» **WORK TO COMPLETE**
Go through the entries below. Copy each line in which "ignored" appears.

» **SOURCE MATERIAL**
..........

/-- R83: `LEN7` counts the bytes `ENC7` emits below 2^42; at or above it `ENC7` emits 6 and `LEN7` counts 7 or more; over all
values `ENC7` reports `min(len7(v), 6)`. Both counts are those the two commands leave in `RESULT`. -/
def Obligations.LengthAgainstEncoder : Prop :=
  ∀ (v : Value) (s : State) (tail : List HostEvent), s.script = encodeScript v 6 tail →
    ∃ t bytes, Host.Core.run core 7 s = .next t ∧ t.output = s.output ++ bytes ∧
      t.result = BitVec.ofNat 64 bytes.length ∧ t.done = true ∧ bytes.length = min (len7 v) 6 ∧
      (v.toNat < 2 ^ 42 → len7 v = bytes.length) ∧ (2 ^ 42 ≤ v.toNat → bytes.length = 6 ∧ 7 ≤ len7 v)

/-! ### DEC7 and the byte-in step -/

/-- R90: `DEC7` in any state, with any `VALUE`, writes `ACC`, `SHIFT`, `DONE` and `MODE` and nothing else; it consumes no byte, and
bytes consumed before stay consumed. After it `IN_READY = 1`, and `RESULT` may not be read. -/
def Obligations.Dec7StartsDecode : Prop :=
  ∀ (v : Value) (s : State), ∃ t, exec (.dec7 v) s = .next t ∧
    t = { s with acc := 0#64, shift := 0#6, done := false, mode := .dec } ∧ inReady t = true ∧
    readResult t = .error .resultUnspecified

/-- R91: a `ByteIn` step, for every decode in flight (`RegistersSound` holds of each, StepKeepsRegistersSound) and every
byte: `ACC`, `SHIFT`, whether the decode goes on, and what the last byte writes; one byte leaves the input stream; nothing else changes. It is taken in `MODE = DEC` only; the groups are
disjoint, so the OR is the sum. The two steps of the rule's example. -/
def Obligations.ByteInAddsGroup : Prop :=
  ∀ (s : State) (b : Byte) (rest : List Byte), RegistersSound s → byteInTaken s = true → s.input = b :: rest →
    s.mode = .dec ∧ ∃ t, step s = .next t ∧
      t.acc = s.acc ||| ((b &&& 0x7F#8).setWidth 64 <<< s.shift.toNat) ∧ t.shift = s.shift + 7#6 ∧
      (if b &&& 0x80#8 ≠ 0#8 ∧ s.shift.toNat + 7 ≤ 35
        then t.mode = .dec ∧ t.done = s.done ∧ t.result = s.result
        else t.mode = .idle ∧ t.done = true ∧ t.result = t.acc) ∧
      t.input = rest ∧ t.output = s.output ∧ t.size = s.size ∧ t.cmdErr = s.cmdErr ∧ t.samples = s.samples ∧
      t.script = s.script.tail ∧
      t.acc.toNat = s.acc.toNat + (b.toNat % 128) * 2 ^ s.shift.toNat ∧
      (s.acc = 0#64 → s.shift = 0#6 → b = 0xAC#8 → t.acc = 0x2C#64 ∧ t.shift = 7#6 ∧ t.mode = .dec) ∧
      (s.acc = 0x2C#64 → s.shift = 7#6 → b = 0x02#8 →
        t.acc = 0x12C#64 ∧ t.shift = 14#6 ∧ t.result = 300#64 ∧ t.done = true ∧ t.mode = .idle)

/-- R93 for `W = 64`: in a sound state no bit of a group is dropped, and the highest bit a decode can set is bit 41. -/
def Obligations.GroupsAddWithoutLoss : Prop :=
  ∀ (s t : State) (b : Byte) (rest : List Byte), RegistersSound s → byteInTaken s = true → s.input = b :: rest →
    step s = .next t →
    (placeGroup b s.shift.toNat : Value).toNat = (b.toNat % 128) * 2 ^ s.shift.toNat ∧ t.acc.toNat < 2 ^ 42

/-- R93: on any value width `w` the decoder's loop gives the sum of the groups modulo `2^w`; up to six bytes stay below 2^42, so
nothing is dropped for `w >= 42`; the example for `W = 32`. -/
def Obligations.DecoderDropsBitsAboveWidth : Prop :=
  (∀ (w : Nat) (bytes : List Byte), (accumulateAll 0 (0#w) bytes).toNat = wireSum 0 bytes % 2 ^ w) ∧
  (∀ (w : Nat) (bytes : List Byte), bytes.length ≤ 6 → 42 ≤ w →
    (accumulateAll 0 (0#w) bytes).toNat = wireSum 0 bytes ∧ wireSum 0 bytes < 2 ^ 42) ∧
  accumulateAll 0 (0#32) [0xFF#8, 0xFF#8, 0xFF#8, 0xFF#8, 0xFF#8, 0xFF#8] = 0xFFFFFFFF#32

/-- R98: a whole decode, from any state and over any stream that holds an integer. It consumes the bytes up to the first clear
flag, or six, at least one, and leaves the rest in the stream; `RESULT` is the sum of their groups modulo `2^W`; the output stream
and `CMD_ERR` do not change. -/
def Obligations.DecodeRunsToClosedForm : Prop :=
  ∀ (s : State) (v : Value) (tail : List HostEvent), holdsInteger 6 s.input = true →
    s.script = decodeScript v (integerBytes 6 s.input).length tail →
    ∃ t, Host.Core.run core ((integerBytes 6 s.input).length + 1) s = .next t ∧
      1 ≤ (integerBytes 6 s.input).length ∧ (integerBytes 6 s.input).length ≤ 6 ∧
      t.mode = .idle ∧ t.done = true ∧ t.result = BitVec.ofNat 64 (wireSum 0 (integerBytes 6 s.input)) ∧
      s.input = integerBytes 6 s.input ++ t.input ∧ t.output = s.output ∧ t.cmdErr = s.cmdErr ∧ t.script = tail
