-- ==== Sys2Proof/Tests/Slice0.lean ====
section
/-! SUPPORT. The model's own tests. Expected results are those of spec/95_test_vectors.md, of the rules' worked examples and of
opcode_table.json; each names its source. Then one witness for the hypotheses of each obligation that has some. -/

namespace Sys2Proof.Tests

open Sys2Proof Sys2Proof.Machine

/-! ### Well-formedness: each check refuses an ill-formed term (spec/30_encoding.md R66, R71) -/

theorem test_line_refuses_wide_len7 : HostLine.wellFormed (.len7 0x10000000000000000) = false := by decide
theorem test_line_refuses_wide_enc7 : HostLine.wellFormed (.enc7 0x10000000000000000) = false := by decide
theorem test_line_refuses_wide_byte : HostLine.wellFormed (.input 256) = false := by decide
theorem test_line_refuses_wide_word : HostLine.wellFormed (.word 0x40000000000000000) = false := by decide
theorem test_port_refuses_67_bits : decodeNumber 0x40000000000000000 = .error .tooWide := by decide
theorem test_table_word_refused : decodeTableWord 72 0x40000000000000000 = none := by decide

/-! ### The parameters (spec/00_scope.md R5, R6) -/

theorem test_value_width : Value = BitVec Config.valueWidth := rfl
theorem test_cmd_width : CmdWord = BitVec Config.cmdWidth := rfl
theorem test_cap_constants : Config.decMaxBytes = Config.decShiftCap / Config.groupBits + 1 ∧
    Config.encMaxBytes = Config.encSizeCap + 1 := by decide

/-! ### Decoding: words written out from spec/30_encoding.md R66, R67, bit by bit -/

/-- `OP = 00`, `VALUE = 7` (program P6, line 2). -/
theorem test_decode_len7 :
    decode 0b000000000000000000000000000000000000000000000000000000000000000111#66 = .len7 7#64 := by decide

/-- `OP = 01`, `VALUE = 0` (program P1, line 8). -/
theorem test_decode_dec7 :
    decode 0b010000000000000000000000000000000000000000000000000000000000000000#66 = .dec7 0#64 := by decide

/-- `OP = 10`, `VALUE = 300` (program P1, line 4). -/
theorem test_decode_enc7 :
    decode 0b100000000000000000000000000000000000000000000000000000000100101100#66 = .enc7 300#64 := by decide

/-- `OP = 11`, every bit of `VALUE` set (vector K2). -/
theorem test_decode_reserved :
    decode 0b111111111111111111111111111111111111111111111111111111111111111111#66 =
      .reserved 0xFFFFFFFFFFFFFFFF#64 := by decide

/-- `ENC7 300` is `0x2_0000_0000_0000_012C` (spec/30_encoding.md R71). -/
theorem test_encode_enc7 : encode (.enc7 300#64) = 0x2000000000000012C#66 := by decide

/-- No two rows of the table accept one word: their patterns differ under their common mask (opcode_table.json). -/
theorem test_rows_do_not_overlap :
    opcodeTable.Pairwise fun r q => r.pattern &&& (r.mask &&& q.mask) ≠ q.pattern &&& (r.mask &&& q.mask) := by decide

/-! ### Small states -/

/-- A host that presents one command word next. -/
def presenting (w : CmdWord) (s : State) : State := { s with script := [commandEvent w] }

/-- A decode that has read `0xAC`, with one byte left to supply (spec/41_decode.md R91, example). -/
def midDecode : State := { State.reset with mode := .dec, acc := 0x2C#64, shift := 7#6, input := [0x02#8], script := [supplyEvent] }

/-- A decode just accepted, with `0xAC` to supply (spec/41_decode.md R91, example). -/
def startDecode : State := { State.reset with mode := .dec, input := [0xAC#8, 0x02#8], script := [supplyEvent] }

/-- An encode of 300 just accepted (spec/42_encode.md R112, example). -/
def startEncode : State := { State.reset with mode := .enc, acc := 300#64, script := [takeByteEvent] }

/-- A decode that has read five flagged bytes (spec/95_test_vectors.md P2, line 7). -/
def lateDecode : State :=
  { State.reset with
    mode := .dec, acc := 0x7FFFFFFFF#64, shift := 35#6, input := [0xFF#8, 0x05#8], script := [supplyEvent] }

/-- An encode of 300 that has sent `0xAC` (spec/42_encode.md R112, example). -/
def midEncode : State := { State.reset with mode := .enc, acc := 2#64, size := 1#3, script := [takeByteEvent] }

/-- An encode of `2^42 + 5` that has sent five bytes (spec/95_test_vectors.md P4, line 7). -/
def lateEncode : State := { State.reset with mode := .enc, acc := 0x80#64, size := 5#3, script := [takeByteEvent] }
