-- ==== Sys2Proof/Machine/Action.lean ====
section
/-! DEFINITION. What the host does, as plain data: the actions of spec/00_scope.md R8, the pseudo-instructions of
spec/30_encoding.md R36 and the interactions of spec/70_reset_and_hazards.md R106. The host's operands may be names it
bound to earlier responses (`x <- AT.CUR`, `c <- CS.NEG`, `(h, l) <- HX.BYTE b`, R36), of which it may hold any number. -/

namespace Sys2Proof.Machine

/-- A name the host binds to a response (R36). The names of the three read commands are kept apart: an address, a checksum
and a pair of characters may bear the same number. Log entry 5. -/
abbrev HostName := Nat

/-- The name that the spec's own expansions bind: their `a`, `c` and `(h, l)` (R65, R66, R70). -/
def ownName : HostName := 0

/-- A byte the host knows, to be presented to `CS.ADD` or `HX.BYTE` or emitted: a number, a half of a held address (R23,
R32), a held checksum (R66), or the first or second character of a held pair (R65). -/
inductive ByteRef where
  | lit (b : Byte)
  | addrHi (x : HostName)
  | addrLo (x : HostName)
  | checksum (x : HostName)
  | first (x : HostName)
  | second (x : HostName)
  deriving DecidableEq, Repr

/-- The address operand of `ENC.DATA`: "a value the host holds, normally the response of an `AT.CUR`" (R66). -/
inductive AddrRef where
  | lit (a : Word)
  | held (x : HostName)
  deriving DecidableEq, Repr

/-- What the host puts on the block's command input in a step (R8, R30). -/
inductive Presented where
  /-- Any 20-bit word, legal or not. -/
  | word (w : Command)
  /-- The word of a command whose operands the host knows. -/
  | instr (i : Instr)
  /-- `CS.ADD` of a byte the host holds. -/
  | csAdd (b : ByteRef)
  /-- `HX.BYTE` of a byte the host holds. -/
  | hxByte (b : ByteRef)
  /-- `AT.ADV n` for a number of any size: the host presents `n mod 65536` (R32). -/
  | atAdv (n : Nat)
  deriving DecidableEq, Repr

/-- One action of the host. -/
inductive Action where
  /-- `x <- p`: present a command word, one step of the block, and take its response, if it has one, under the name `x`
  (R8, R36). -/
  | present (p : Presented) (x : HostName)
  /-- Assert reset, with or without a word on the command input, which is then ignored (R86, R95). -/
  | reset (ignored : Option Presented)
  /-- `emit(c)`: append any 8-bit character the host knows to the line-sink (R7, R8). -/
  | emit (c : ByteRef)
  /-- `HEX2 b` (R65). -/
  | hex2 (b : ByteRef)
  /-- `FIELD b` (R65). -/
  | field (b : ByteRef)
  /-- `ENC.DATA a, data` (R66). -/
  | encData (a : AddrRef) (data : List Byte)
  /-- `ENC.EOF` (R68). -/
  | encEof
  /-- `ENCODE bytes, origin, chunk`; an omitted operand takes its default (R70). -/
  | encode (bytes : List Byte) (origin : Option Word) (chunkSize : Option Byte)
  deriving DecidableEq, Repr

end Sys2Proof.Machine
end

..........

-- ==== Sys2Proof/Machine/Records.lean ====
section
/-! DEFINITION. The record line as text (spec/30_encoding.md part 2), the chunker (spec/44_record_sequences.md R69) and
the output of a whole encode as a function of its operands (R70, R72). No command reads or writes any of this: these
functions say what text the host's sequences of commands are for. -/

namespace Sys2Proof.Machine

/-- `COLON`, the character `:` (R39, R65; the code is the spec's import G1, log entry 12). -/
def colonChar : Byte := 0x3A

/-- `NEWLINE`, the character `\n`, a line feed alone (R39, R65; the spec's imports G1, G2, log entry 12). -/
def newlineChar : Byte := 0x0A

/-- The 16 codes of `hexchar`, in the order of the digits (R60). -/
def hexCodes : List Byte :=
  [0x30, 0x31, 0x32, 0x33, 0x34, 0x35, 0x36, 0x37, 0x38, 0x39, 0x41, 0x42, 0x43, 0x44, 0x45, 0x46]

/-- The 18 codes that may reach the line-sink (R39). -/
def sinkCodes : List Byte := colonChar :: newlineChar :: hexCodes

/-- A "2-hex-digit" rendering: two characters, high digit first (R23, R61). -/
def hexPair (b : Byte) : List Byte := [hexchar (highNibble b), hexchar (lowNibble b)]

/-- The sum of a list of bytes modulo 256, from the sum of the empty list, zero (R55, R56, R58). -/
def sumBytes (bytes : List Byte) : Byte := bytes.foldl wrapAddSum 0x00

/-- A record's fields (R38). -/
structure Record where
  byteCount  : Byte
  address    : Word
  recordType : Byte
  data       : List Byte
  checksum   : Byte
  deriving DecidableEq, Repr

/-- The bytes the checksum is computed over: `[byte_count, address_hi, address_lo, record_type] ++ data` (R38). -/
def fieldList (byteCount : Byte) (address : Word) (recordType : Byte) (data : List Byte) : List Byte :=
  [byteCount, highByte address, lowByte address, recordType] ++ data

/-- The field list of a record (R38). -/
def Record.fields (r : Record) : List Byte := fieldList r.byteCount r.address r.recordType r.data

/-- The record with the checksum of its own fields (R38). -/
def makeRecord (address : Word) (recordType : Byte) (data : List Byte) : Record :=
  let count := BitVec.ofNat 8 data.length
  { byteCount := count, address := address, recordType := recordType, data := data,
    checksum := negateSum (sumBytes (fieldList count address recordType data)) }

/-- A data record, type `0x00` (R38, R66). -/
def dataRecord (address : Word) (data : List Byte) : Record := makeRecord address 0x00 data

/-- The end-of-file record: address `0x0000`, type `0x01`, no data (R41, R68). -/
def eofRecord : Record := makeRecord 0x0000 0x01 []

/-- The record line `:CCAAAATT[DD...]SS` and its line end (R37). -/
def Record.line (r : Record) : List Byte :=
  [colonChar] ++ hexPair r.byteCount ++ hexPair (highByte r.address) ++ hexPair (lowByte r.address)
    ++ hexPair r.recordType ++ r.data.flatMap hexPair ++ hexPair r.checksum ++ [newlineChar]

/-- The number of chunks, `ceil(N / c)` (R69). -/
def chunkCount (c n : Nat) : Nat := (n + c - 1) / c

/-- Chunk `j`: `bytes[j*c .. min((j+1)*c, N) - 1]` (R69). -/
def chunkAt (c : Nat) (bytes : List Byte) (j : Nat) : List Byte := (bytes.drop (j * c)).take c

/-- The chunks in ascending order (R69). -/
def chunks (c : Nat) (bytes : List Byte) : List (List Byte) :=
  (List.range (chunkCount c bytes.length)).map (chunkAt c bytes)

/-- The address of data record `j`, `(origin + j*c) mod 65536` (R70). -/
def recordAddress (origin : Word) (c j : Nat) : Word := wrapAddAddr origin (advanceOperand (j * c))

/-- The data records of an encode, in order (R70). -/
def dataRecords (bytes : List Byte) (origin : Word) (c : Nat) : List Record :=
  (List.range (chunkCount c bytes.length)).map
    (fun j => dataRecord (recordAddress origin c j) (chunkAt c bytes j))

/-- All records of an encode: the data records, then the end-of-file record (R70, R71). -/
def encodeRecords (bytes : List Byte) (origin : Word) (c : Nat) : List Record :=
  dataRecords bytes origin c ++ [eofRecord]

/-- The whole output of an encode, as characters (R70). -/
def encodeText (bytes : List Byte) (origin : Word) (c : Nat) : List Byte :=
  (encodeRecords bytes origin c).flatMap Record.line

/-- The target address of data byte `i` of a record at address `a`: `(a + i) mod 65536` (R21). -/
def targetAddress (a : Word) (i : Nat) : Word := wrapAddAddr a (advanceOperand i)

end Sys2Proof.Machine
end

..........

» **RESPONSE TO THE EXERCISE**
  /-- Assert reset, with or without a word on the command input, which is then ignored (R86, R95). -/
  | reset (ignored : Option Presented)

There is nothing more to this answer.